[Saved data entries]
==================================================

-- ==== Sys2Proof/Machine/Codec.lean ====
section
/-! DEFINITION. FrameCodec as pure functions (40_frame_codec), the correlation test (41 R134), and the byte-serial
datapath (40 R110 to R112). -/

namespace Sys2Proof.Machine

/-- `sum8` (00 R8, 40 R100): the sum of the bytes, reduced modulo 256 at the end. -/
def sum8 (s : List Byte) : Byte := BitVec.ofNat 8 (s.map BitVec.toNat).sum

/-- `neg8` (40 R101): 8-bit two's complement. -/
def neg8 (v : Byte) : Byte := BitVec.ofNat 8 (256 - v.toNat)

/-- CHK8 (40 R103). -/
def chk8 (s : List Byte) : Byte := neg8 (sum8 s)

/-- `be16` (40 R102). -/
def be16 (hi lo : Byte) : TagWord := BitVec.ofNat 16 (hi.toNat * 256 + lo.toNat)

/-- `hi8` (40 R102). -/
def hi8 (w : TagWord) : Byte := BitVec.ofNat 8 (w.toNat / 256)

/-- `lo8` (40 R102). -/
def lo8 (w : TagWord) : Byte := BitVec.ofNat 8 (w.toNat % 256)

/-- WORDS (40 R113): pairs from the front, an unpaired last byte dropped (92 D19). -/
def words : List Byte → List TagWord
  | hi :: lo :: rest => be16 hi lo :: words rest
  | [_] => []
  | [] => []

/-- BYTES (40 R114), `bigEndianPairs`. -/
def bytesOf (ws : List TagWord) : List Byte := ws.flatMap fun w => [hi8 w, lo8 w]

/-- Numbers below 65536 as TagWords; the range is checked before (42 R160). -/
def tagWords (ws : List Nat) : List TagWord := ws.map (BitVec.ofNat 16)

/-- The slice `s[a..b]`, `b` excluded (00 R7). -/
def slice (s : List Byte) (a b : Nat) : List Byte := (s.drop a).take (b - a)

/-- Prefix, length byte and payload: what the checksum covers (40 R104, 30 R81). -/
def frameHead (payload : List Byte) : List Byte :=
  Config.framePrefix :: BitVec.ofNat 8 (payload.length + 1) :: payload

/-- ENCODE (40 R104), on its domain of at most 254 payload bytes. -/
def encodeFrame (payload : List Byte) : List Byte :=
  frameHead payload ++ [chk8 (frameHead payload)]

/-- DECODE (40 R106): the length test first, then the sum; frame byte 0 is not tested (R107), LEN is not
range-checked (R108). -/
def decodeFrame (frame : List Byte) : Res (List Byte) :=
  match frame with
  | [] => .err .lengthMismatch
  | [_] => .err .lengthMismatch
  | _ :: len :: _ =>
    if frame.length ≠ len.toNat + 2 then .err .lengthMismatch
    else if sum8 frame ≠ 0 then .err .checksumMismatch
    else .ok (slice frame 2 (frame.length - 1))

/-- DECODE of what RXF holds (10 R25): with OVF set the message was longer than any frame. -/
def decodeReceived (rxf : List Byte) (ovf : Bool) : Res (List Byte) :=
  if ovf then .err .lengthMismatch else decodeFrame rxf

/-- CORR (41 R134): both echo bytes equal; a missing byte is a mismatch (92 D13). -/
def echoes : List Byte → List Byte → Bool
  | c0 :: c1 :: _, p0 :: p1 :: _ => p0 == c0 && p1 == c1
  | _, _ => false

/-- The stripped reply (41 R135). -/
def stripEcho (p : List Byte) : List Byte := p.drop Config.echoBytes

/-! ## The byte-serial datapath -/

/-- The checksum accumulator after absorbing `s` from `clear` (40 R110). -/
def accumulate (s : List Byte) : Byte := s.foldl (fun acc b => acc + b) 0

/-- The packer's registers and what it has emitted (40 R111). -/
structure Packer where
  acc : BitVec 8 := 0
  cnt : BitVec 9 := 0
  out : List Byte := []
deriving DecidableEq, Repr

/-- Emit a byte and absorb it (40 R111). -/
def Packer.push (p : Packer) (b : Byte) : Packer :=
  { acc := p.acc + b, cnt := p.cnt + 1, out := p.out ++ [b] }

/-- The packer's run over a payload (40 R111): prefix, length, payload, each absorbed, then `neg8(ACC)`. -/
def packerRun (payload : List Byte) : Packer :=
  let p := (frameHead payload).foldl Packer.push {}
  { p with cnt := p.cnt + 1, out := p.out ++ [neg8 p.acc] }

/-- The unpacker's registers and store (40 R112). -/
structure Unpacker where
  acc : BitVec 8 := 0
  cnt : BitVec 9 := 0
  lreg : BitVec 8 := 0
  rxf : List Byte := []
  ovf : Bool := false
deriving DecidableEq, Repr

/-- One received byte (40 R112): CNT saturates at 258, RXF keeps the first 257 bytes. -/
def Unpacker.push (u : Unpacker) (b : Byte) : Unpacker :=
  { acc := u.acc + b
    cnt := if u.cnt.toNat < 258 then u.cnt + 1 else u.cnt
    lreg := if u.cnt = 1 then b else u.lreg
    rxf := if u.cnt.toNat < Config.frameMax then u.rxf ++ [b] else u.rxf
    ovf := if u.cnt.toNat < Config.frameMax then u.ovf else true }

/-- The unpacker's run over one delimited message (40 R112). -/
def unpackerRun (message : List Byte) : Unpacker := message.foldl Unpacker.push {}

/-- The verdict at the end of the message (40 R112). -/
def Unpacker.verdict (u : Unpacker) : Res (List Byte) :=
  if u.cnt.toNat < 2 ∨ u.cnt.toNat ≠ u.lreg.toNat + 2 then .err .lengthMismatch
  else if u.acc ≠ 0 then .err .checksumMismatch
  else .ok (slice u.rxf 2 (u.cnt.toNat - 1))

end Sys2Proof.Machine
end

==================================================

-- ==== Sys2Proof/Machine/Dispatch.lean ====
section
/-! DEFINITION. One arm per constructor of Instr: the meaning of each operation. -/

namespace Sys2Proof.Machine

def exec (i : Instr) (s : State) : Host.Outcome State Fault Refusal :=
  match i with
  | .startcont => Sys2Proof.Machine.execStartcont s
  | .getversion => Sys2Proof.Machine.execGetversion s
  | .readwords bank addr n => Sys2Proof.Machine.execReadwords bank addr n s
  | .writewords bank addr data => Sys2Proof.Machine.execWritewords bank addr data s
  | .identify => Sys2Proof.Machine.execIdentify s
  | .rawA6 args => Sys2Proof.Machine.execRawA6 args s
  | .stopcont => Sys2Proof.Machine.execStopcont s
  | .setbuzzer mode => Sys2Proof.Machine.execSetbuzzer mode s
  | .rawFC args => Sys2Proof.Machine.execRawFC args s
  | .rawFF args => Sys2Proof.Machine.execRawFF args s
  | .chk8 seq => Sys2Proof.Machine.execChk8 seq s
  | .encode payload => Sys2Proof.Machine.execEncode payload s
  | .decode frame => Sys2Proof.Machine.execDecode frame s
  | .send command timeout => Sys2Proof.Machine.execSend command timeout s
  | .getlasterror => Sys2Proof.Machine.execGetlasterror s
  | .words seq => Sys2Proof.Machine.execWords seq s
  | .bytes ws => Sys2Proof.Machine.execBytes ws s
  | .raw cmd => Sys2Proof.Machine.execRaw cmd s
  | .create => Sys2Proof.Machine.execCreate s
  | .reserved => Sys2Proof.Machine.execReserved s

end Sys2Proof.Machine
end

==================================================

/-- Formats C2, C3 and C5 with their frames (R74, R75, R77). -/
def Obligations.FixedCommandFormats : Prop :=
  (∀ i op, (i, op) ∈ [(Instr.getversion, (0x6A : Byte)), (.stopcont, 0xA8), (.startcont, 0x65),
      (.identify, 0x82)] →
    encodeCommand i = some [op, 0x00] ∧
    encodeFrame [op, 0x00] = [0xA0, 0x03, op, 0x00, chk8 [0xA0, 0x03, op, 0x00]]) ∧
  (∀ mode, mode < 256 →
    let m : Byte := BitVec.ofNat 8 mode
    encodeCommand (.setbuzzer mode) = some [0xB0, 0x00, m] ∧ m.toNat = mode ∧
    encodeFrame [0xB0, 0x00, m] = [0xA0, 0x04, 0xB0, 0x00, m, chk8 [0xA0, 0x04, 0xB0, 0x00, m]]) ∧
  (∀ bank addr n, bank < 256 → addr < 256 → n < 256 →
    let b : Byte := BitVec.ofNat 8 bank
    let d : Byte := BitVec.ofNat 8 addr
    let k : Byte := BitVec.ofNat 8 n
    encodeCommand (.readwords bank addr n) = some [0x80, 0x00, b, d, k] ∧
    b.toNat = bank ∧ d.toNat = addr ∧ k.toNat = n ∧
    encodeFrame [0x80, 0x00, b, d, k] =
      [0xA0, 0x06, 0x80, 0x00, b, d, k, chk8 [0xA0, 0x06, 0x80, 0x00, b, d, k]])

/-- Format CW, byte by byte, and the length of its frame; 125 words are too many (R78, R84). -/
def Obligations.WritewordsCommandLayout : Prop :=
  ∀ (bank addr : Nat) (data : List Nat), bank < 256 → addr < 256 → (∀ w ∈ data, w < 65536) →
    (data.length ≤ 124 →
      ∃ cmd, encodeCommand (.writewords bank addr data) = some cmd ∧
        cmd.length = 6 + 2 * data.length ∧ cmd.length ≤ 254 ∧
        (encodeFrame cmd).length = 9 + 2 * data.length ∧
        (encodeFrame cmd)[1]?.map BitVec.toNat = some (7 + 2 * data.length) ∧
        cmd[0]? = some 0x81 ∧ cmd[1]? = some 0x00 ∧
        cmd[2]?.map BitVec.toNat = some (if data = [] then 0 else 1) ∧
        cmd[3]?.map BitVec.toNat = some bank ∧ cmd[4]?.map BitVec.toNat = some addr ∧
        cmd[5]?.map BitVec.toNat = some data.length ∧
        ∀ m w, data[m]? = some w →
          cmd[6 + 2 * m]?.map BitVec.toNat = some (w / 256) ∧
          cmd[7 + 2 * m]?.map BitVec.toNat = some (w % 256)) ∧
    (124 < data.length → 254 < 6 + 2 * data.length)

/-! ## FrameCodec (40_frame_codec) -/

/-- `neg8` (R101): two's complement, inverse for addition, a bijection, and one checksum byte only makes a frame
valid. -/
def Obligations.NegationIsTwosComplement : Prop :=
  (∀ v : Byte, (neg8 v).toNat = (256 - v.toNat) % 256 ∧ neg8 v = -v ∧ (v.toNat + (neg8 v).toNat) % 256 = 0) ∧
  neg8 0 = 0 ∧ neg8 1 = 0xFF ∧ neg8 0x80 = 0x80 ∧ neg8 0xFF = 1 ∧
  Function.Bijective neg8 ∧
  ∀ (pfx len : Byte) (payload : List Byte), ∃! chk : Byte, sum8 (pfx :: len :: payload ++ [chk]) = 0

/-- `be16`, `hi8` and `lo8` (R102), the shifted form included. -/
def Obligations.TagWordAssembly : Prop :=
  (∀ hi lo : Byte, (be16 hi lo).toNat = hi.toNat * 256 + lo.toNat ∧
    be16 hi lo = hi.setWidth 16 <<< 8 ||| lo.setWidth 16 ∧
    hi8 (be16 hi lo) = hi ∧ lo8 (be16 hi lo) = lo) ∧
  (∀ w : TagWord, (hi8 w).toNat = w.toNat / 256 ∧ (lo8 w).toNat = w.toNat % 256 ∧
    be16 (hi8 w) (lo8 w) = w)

==================================================

_TASK TO COMPLETE_. List each line of the records that holds the string "FrameCodec".

_EXERCISE RESPONSE_.
/-! DEFINITION. FrameCodec as pure functions (40_frame_codec), the correlation test (41 R134), and the byte-serial
/-! ## FrameCodec (40_frame_codec) -/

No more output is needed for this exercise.